* [EXERCISE BRIEF] With both ends included, repeat exactly the lines of the entries below from the one containing "(l.foldl (fun s n => refillNode n s) s).stages" down to the one containing "(l.foldl (fun s n => refillNode n s) s).pending", and no others.

(Items from a data source)
-- Opening Marker --

-- ==== Sys2Proof/Laws/FrameClocks.lean ====
section
/-! SUPPORT. What the shared operations leave alone, block by block: the steps of the four clocks. -/

namespace Sys2Proof.Machine

@[simp] theorem silenceStep_frame (l : Link) (s : State) :
    (silenceStep l s).meter = s.meter ∧ (silenceStep l s).pending = s.pending := by
  cases l <;> unfold silenceStep <;> dsimp only <;> split
  · simp
  · split <;> simp
  · simp
  · split <;> simp

@[simp] theorem takeSilence_frame (l : Link) (s : State) :
    (takeSilence l s).meter = s.meter ∧ (takeSilence l s).pending = s.pending := by
  unfold takeSilence
  split <;> simp

@[simp] theorem takeSilenceNodes_frame (l : List NodePort) (s : State) :
    (l.foldl (fun s n => takeSilence (.node n) s) s).meter = s.meter ∧
    (l.foldl (fun s n => takeSilence (.node n) s) s).pending = s.pending := by
  refine ⟨?_, ?_⟩ <;> exact foldl_keeps _ _ (by simp) _ _

@[simp] theorem takeSilenceDisks_frame (l : List DiskPort) (s : State) :
    (l.foldl (fun s d => takeSilence (.disk d) s) s).meter = s.meter ∧
    (l.foldl (fun s d => takeSilence (.disk d) s) s).pending = s.pending := by
  refine ⟨?_, ?_⟩ <;> exact foldl_keeps _ _ (by simp) _ _

@[simp] theorem settlePort_frame (s : State) :
    (settlePort s).meter = s.meter ∧ (settlePort s).pending = s.pending := by simp [settlePort]

@[simp] theorem portExpiry_frame (s : State) :
    (portExpiry s).meter = s.meter ∧ (portExpiry s).pending = s.pending := by simp [portExpiry]

@[simp] theorem refillNodes_frame (l : List NodePort) (s : State) :
    (l.foldl (fun s n => refillNode n s) s).link = s.link ∧
    (l.foldl (fun s n => refillNode n s) s).lending = s.lending ∧
    (l.foldl (fun s n => refillNode n s) s).loan = s.loan ∧
    (l.foldl (fun s n => refillNode n s) s).stages = s.stages ∧
    (l.foldl (fun s n => refillNode n s) s).dispatch = s.dispatch ∧
    (l.foldl (fun s n => refillNode n s) s).lock = s.lock ∧
    (l.foldl (fun s n => refillNode n s) s).management = s.management ∧
    (l.foldl (fun s n => refillNode n s) s).pending = s.pending ∧
    (l.foldl (fun s n => refillNode n s) s).draws = s.draws := by
  refine ⟨?_, ?_, ?_, ?_, ?_, ?_, ?_, ?_, ?_⟩ <;> exact foldl_keeps _ _ (by simp) _ _

@[simp] theorem meterExpiry_frame (s : State) :
    (meterExpiry s).link = s.link ∧ (meterExpiry s).lending = s.lending ∧ (meterExpiry s).loan = s.loan ∧
    (meterExpiry s).stages = s.stages ∧ (meterExpiry s).dispatch = s.dispatch ∧ (meterExpiry s).lock = s.lock ∧
    (meterExpiry s).management = s.management ∧ (meterExpiry s).pending = s.pending ∧ (meterExpiry s).draws = s.draws := by simp [meterExpiry]

@[simp] theorem takeLoanStep_frame (i : LoanIdx) (s : State) :
    (takeLoanStep i s).meter = s.meter ∧ (takeLoanStep i s).pending = s.pending ∧ (takeLoanStep i s).draws = s.draws := by
  unfold takeLoanStep
  split <;> simp

@[simp] theorem takeDue_frame (i : LoanIdx) (s : State) :
    (takeDue i s).meter = s.meter ∧ (takeDue i s).pending = s.pending ∧ (takeDue i s).draws = s.draws := by
  unfold takeDue
  split <;> simp

@[simp] theorem takeLapse_frame (i : LoanIdx) (s : State) :
    (takeLapse i s).meter = s.meter ∧ (takeLapse i s).pending = s.pending ∧ (takeLapse i s).draws = s.draws := by
  unfold takeLapse
  split <;> simp

@[simp] theorem takeLockStep_frame (k : LockIdx) (s : State) :
    (takeLockStep k s).admission = s.admission ∧ (takeLockStep k s).lending = s.lending ∧
    (takeLockStep k s).loan = s.loan ∧ (takeLockStep k s).meter = s.meter ∧ (takeLockStep k s).stages = s.stages ∧
    (takeLockStep k s).dispatch = s.dispatch ∧ (takeLockStep k s).pending = s.pending ∧
    (takeLockStep k s).draws = s.draws := by
  unfold takeLockStep
  split <;> simp

@[simp] theorem takeTimer_frame (s : State) :
    (takeTimer s).admission = s.admission ∧ (takeTimer s).lending = s.lending ∧ (takeTimer s).loan = s.loan ∧
    (takeTimer s).meter = s.meter ∧ (takeTimer s).stages = s.stages ∧ (takeTimer s).dispatch = s.dispatch ∧
    (takeTimer s).pending = s.pending ∧ (takeTimer s).draws = s.draws := by
  unfold takeTimer
  split <;> simp

@[simp] theorem takeTally_frame (s : State) :
    (takeTally s).admission = s.admission ∧ (takeTally s).lending = s.lending ∧ (takeTally s).loan = s.loan ∧
    (takeTally s).stages = s.stages ∧ (takeTally s).dispatch = s.dispatch ∧ (takeTally s).lock = s.lock ∧
    (takeTally s).pending = s.pending ∧ (takeTally s).draws = s.draws := by
  unfold takeTally
  split <;> simp

@[simp] theorem takeLoanSteps_frame (l : List LoanIdx) (s : State) :
    (l.foldl (fun s i => takeLoanStep i s) s).meter = s.meter ∧
    (l.foldl (fun s i => takeLoanStep i s) s).pending = s.pending ∧
    (l.foldl (fun s i => takeLoanStep i s) s).draws = s.draws := by
  refine ⟨?_, ?_, ?_⟩ <;> exact foldl_keeps _ _ (by simp) _ _

@[simp] theorem takeLockSteps_frame (l : List LockIdx) (s : State) :
    (l.foldl (fun s k => takeLockStep k s) s).admission = s.admission ∧
    (l.foldl (fun s k => takeLockStep k s) s).lending = s.lending ∧
    (l.foldl (fun s k => takeLockStep k s) s).loan = s.loan ∧
    (l.foldl (fun s k => takeLockStep k s) s).meter = s.meter ∧
    (l.foldl (fun s k => takeLockStep k s) s).stages = s.stages ∧
    (l.foldl (fun s k => takeLockStep k s) s).dispatch = s.dispatch ∧
    (l.foldl (fun s k => takeLockStep k s) s).pending = s.pending ∧
    (l.foldl (fun s k => takeLockStep k s) s).draws = s.draws := by
  refine ⟨?_, ?_, ?_, ?_, ?_, ?_, ?_, ?_⟩ <;> exact foldl_keeps _ _ (by simp) _ _

@[simp] theorem settleLending_frame (s : State) :
    (settleLending s).pending = s.pending ∧ (settleLending s).draws = s.draws := by simp [settleLending]

@[simp] theorem countLending_frame (s : State) :
    (countLending s).link = s.link ∧ (countLending s).admission = s.admission ∧
    (countLending s).lending = s.lending ∧ (countLending s).stages = s.stages ∧
    (countLending s).dispatch = s.dispatch ∧ (countLending s).management = s.management ∧
    (countLending s).pending = s.pending ∧ (countLending s).draws = s.draws := by simp [countLending]

@[simp] theorem lendingExpiry_frame (s : State) :
    (lendingExpiry s).pending = s.pending ∧ (lendingExpiry s).draws = s.draws := by simp [lendingExpiry]

@[simp] theorem takeStageStep_frame (i : StageIdx) (s : State) :
    (takeStageStep i s).loan = s.loan ∧ (takeStageStep i s).meter = s.meter ∧ (takeStageStep i s).lock = s.lock ∧
    (takeStageStep i s).pending = s.pending ∧ (takeStageStep i s).draws = s.draws := by
  unfold takeStageStep
  split <;> simp

@[simp] theorem takeRetryTimeout_frame (i : StageIdx) (s : State) :
    (takeRetryTimeout i s).loan = s.loan ∧ (takeRetryTimeout i s).meter = s.meter ∧
    (takeRetryTimeout i s).lock = s.lock ∧ (takeRetryTimeout i s).pending = s.pending ∧
    (takeRetryTimeout i s).draws = s.draws := by
  unfold takeRetryTimeout
  split <;> simp

@[simp] theorem takeResponseTimeout_frame (i : StageIdx) (s : State) :
    (takeResponseTimeout i s).loan = s.loan ∧ (takeResponseTimeout i s).meter = s.meter ∧
    (takeResponseTimeout i s).lock = s.lock ∧ (takeResponseTimeout i s).pending = s.pending ∧
    (takeResponseTimeout i s).draws = s.draws := by
  unfold takeResponseTimeout
  split <;> simp

@[simp] theorem takeStageSteps_frame (l : List StageIdx) (s : State) :
    (l.foldl (fun s i => takeStageStep i s) s).loan = s.loan ∧
    (l.foldl (fun s i => takeStageStep i s) s).meter = s.meter ∧
    (l.foldl (fun s i => takeStageStep i s) s).lock = s.lock ∧
    (l.foldl (fun s i => takeStageStep i s) s).pending = s.pending ∧
    (l.foldl (fun s i => takeStageStep i s) s).draws = s.draws := by
  refine ⟨?_, ?_, ?_, ?_, ?_⟩ <;> exact foldl_keeps _ _ (by simp) _ _

@[simp] theorem settleDisk_frame (s : State) :
    (settleDisk s).loan = s.loan ∧ (settleDisk s).meter = s.meter ∧ (settleDisk s).lock = s.lock ∧
    (settleDisk s).pending = s.pending ∧ (settleDisk s).draws = s.draws := by simp [settleDisk]

@[simp] theorem stagesAtExpiry_frame (l : List StageIdx) (s : State) :
    (l.foldl (fun s i => stageAtExpiry i s) s).admission = s.admission ∧
    (l.foldl (fun s i => stageAtExpiry i s) s).lending = s.lending ∧
    (l.foldl (fun s i => stageAtExpiry i s) s).loan = s.loan ∧
    (l.foldl (fun s i => stageAtExpiry i s) s).meter = s.meter ∧
    (l.foldl (fun s i => stageAtExpiry i s) s).dispatch = s.dispatch ∧
    (l.foldl (fun s i => stageAtExpiry i s) s).lock = s.lock ∧
    (l.foldl (fun s i => stageAtExpiry i s) s).management = s.management ∧
    (l.foldl (fun s i => stageAtExpiry i s) s).pending = s.pending ∧
    (l.foldl (fun s i => stageAtExpiry i s) s).draws = s.draws := by
  refine ⟨?_, ?_, ?_, ?_, ?_, ?_, ?_, ?_, ?_⟩ <;> exact foldl_keeps _ _ (by simp) _ _

@[simp] theorem diskExpiry_frame (s : State) :
    (diskExpiry s).loan = s.loan ∧ (diskExpiry s).meter = s.meter ∧ (diskExpiry s).lock = s.lock ∧
    (diskExpiry s).pending = s.pending ∧ (diskExpiry s).draws = s.draws := by simp [diskExpiry]

end Sys2Proof.Machine
end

-- Closing Marker --

* [OUTPUT OF THE EXERCISE]
    (l.foldl (fun s n => refillNode n s) s).stages = s.stages ∧
    (l.foldl (fun s n => refillNode n s) s).dispatch = s.dispatch ∧
    (l.foldl (fun s n => refillNode n s) s).lock = s.lock ∧
    (l.foldl (fun s n => refillNode n s) s).management = s.management ∧
    (l.foldl (fun s n => refillNode n s) s).pending = s.pending ∧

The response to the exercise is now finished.